START LISTED RECORDS
-- ==== Sys2Proof/Machine/Levels.lean ====
section
/-! DEFINITION. The output signals that hold a level: what each is at reset, and what it is now (R86, R96, R101, R111, R115,
R120). Every other output of the block is a valid, or belongs to one: it is at its reset value, 0, but in the transfers and
pulses that `State.out` lists. -/

namespace Sys2Proof.Machine

/-- An output that holds a level. -/
inductive OutSignal where
  | hpTReady | hpCReady | hpMReady | hpUrgThr
  | fiReady | frReady
  | cpMReady | cpUrgThr (core : Nat) | cpFreeze (core : Nat) | cpRst (core : Nat)
  | pwrReq (domain : Nat) | pwrReqValid (domain : Nat)
  | rotAReady | rotKReady | tdoEn | xspiCsN | xspiRstN
  deriving DecidableEq, Repr, Inhabited

/-- The Reset column of the signal tables (R96, R101, R109, R111, R115, R120). -/
def resetLevel : OutSignal → Nat
  | .hpUrgThr => 0x00C08040
  | .xspiCsN => 1
  | .hpTReady | .hpCReady | .hpMReady | .fiReady | .frReady | .cpMReady | .cpUrgThr _ | .cpFreeze _ | .cpRst _ | .pwrReq _ | .pwrReqValid _
  | .rotAReady | .rotKReady | .tdoEn | .xspiRstN => 0

/-- Thresholds of levels 1 to 3 in bytes 0 to 2 (R101). -/
def thresholdBits (thr : List Nat) : Nat := (thr.zipIdx.map fun x => x.1 % 256 * 256 ^ x.2).sum

/-- The level of an output once its reset is over: a ready is 1, for the block never refuses a transfer for good (R222),
but hp_t_ready, which stays 0 until phase 1 ends (R140). -/
def drivenLevel (s : State) : OutSignal → Nat
  | .hpUrgThr => 0x00C08040
  | .hpTReady => bit (s.boot.phase != .rom)
  | .hpCReady | .hpMReady | .fiReady | .frReady | .cpMReady | .rotAReady | .rotKReady => 1
  | .cpUrgThr c => thresholdBits (getCore s c).urgThr
  | .cpFreeze c => bit (getCore s c).freeze
  | .cpRst c => bit (getCore s c).rst
  | .pwrReq d => powerNum ((getDom s d).req.getD (getDom s d).st)
  | .pwrReqValid d => bit (getDom s d).req.isSome
  | .tdoEn => bit (tdoEn s.tap.ctl)
  | .xspiCsN | .xspiRstN => 1

/-- An output to the cores or to the fabric, which holds its reset value in Stopped (R146). -/
def stopsWith : OutSignal → Bool
  | .cpMReady | .cpUrgThr _ | .cpFreeze _ | .cpRst _ | .fiReady | .frReady => true
  | .hpTReady | .hpCReady | .hpMReady | .hpUrgThr | .pwrReq _ | .pwrReqValid _ | .rotAReady | .rotKReady | .tdoEn | .xspiCsN
  | .xspiRstN => false

/-- The level of an output: its reset value while the reset is asserted (R86), and in Stopped that of one to the cores or
to the fabric (R146). -/
def outLevel (s : State) (x : OutSignal) : Nat :=
  if s.boot.phase == .reset || (s.boot.phase == .stopped && stopsWith x) then resetLevel x else drivenLevel s x

end Sys2Proof.Machine
end

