/-- Outside the reset and Stopped, MEMORY_RESPONSE completes. To a tag under which no command is outstanding it changes
nothing. To any other it leaves the tag free, every other tag as it was, the counter of corrected granules one
higher where the ECC flag says corrected and that of uncorrectable ones where it says uncorrectable: every response
counts, also one to a discarded or quarantined presentation (R448; log entry 50). The response to such a
presentation reaches no source: only the tag, the counters, the tick's count and the error records change.
MEMORY_RESPONSE_TIMEOUT of a command outstanding, neither quarantined nor held by mc_hold, quarantines its tag, and
neither ECC counter changes: a response that is missing carries no ECC (log entry 50). Of a held command, a
quarantined one or a tag under which none is outstanding it changes nothing (R107, R458). (R105, R107, R171, R448,
R458) -/
def Obligations.MemoryResponsesFreeTheirTags : Prop :=
  (∀ (s : State) (stack lane tag : Nat) (ecc : Ecc) (data : List Byte), s.boot.phase ≠ .reset → s.boot.phase ≠ .stopped →
    ∃ t, exec (.memoryResponse stack lane tag ecc data) s = .next t ∧
      tabGet none t.cal.inflight ((stack * 4 + lane) * 65536 + tag) = none ∧
      (∀ k, k ≠ (stack * 4 + lane) * 65536 + tag → tabGet none t.cal.inflight k = tabGet none s.cal.inflight k) ∧
      (tabGet none s.cal.inflight ((stack * 4 + lane) * 65536 + tag) = none → t = s) ∧
      (∀ f, tabGet none s.cal.inflight ((stack * 4 + lane) * 65536 + tag) = some f →
        t.err.corrected = (if ecc = .corrected then s.err.corrected + 1 else s.err.corrected) ∧
        t.err.uncorrectable = (if ecc = .uncorrectable then s.err.uncorrectable + 1 else s.err.uncorrectable) ∧
        (f.dead = true → t = { s with cal := t.cal, err := t.err, rings := t.rings }))) ∧
  (∀ (s : State) (stack lane tag : Nat),
    (∀ f, tabGet none s.cal.inflight ((stack * 4 + lane) * 65536 + tag) = some f → f.dead = true ∨ f.held = true) →
    exec (.memoryResponseTimeout stack lane tag) s = .next s) ∧
  (∀ (s : State) (stack lane tag : Nat) (f : InFlight),
    tabGet none s.cal.inflight ((stack * 4 + lane) * 65536 + tag) = some f → f.dead = false → f.held = false →
    ∃ t, exec (.memoryResponseTimeout stack lane tag) s = .next t ∧
      tabGet none t.cal.inflight ((stack * 4 + lane) * 65536 + tag) = some { f with dead := true } ∧
      (∀ k, k ≠ (stack * 4 + lane) * 65536 + tag → tabGet none t.cal.inflight k = tabGet none s.cal.inflight k) ∧
      t.err.corrected = s.err.corrected ∧ t.err.uncorrectable = s.err.uncorrectable)

/-- On a running device, a privileged write of CLR_CMD without reserved bits that names clearing n completes, records
QS_OK and sets the clearing's bit of CLR_EVENT: OPEN, with no timeout, of a Closed or Quiet clearing of a device
neither halted nor at a device fault makes it Open, served from the next tick; QUIESCE, with a timeout that is not
0, of an Open clearing makes it Quiescing with that timer, or Quiet at once where it has no admitted task, and none
of its queues waits for admission any more; CLOSE, with no timeout, of a Quiet clearing makes it Closed, with its
accounting totals and barrier epoch at 0. Every other clearing stays as it is. OPEN changes the clearing, CLR_EVENT,
the global status and the output alone; QUIESCE also its queues; CLOSE also its accounting totals and its barrier.
(R31, R32, R42, R43, R240, R473) -/
def Obligations.ClearingsOpenQuiesceAndClose : Prop :=
  ∀ (s : State) (q : Requester) (w : Word), reachesGlobal s q →
    noBits w (bitsFrom 6 7 ||| bitsFrom 12 15 ||| bitsFrom 32 63) = true →
    (field w 16 16 = 0 → (getClr s (field w 0 6)).st = .closed ∨ (getClr s (field w 0 6)).st = .quiet →
      s.err.halted = false → s.err.deviceFault = false →
      ∃ t, exec (.clrOpen q w) s = .next t ∧ t.glob.code = qsOk ∧
        getClr t (field w 0 6) = { getClr s (field w 0 6) with st := .opened, serveFrom := s.clk.postmark + 1 } ∧
        (∀ m, m ≠ field w 0 6 → getClr t m = getClr s m) ∧ t.glob.event = setBit s.glob.event (field w 0 6) true ∧
        t = { s with clr := t.clr, glob := t.glob, cc := t.cc, out := t.out }) ∧
    (field w 16 16 ≠ 0 → (getClr s (field w 0 6)).st = .opened →
      ∃ t, exec (.clrQuiesce q w) s = .next t ∧ t.glob.code = qsOk ∧
        (tasksOf s (field w 0 6) ≠ [] →
          getClr t (field w 0 6) = { getClr s (field w 0 6) with st := .quiescing, quiesceLeft := field w 16 16 }) ∧
        (tasksOf s (field w 0 6) = [] →
          getClr t (field w 0 6) = { getClr s (field w 0 6) with st := .quiet, quiesceLeft := 0 }) ∧
        (∀ m, m ≠ field w 0 6 → getClr t m = getClr s m) ∧ t.glob.event = setBit s.glob.event (field w 0 6) true ∧
        (∀ k, k ∈ queuesOf s (field w 0 6) → (getQueue t k).waiting = false ∧ (getQueue t k).st = (getQueue s k).st) ∧
        (∀ k, k ∉ queuesOf s (field w 0 6) → getQueue t k = getQueue s k) ∧
        t = { s with clr := t.clr, glob := t.glob, queues := t.queues, cc := t.cc, out := t.out }) ∧
    (field w 16 16 = 0 → (getClr s (field w 0 6)).st = .quiet →
      ∃ t, exec (.clrClose q w) s = .next t ∧ t.glob.code = qsOk ∧
        getClr t (field w 0 6) = { getClr s (field w 0 6) with st := .closed } ∧
        (∀ m, m ≠ field w 0 6 → getClr t m = getClr s m) ∧ t.glob.event = setBit s.glob.event (field w 0 6) true ∧
        (getSwin t (field w 0 6)).total = 0 ∧ (getSwin t (field w 0 6)).energy = 0 ∧ (getPwin t (field w 0 6)).energy = 0 ∧
        (getBar t (field w 0 6)).epoch = 0 ∧
        (∀ m, m ≠ field w 0 6 → getSwin t m = getSwin s m ∧ getPwin t m = getPwin s m ∧ getBar t m = getBar s m) ∧
        t = { s with clr := t.clr, glob := t.glob, cc := t.cc, out := t.out, swin := t.swin, pwin := t.pwin, bar := t.bar })

/-- On a running device, a privileged RESET without reserved bits and timeout of a defined clearing completes with
QS_OK: a Closed, Open, Quiescing or Quiet one becomes Fenced with cause 1 and the postmark in ERR_WFENCE and one
more fence counted; a Fenced or Resetting one changes only the status register. QUIESCE_TIMER_EXPIRE of a Quiescing
clearing with no tick left fences it with cause 3. FENCE_DRAINED of a fence that is drained makes the clearing
Resetting with no task left. CLEARING_RESET_DONE of a Resetting clearing all of whose granules have been zeroed
makes it Closed with its nonce 0 and no accepted tunables waiting; before that it changes nothing. Each that changes
a clearing's state sets its bit of CLR_EVENT. None of them changes the image in force or the phase map, nor, where
no request of a Live context entered a memory store in this cclk (such a request of the clearing is refused with the
fence, R356), the life-cycle state or CLR_EVENT bit of another clearing. (R32, R35, R42, R43, R454, R455, R463) -/
def Obligations.FencesAndResetsOfClearings : Prop :=
  (∀ (s : State) (q : Requester) (w : Word), reachesGlobal s q →
    noBits w (bitsFrom 6 7 ||| bitsFrom 12 15 ||| bitsFrom 32 63) = true → field w 16 16 = 0 →
    ((getClr s (field w 0 6)).st = .fenced ∨ (getClr s (field w 0 6)).st = .resetting →
      exec (.clrReset q w) s = .next (recordStatus s none q qsOk)) ∧
    ((getClr s (field w 0 6)).st = .closed ∨ (getClr s (field w 0 6)).st = .opened ∨
        (getClr s (field w 0 6)).st = .quiescing ∨ (getClr s (field w 0 6)).st = .quiet →
      ∃ t, exec (.clrReset q w) s = .next t ∧ t.glob.code = qsOk ∧ (getClr t (field w 0 6)).st = .fenced ∧
        (getWin t (field w 0 6)).fenceCause = 1 ∧ (getWin t (field w 0 6)).fencePostmark = s.clk.postmark ∧
        t.glob.event.getLsbD (field w 0 6) = true ∧ t.err.fences = s.err.fences + 1 ∧
        ((∀ c, enteredNow s c (getCtx s c).gen = []) → t.glob.event = setBit s.glob.event (field w 0 6) true ∧
          ∀ m, m ≠ field w 0 6 → (getClr t m).st = (getClr s m).st) ∧
        t.img = s.img ∧ t.cal.map = s.cal.map)) ∧
  (∀ (s : State) (n : Nat), (getClr s n).st = .quiescing → (getClr s n).quiesceLeft = 0 →
    ∃ t, exec (.quiesceTimerExpire n) s = .next t ∧ (getClr t n).st = .fenced ∧ (getWin t n).fenceCause = 3 ∧
      (getWin t n).fencePostmark = s.clk.postmark ∧ (n < 64 → t.glob.event.getLsbD n = true) ∧ t.err.fences = s.err.fences + 1 ∧
      ((∀ c, enteredNow s c (getCtx s c).gen = []) → t.glob.event = setBit s.glob.event n true ∧
        ∀ m, m ≠ n → (getClr t m).st = (getClr s m).st) ∧
      t.img = s.img ∧ t.cal.map = s.cal.map) ∧
  (∀ (s : State) (n : Nat), fenceIsDrained s n = true →
    ∃ t, exec (.fenceDrained n) s = .next t ∧ (getClr t n).st = .resetting ∧ tasksOf t n = [] ∧ t.glob.event = setBit s.glob.event n true ∧
      (∀ m, m ≠ n → (getClr t m).st = (getClr s m).st) ∧ t.img = s.img ∧ t.cal.map = s.cal.map) ∧
  (∀ (s : State) (n : Nat), (getClr s n).st = .resetting →
    (zeroingDone s n = false → exec (.clearingResetDone n) s = .next s) ∧ (zeroingDone s n = true →
    ∃ t, exec (.clearingResetDone n) s = .next t ∧ (getClr t n).st = .closed ∧ (getClr t n).fence = none ∧
      (getWin t n).nonce0 = 0 ∧ (getWin t n).nonce1 = 0 ∧ (getClr t n).tunNext = none ∧
      t.glob.event = setBit s.glob.event n true ∧
      (∀ m, m ≠ n → (getClr t m).st = (getClr s m).st) ∧ t.img = s.img ∧ t.cal = s.cal))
END LISTED RECORDS
INSTRUCTIONS FOR THE TASK: Please go through the data above and copy each line that has the word "value".

SOLUTION TO THE EXERCISE:
R120). Every other output of the block is a valid, or belongs to one: it is at its reset value, 0, but in the transfers and
/-- An output to the cores or to the fabric, which holds its reset value in Stopped (R146). -/
/-- The level of an output: its reset value while the reset is asserted (R86), and in Stopped that of one to the cores or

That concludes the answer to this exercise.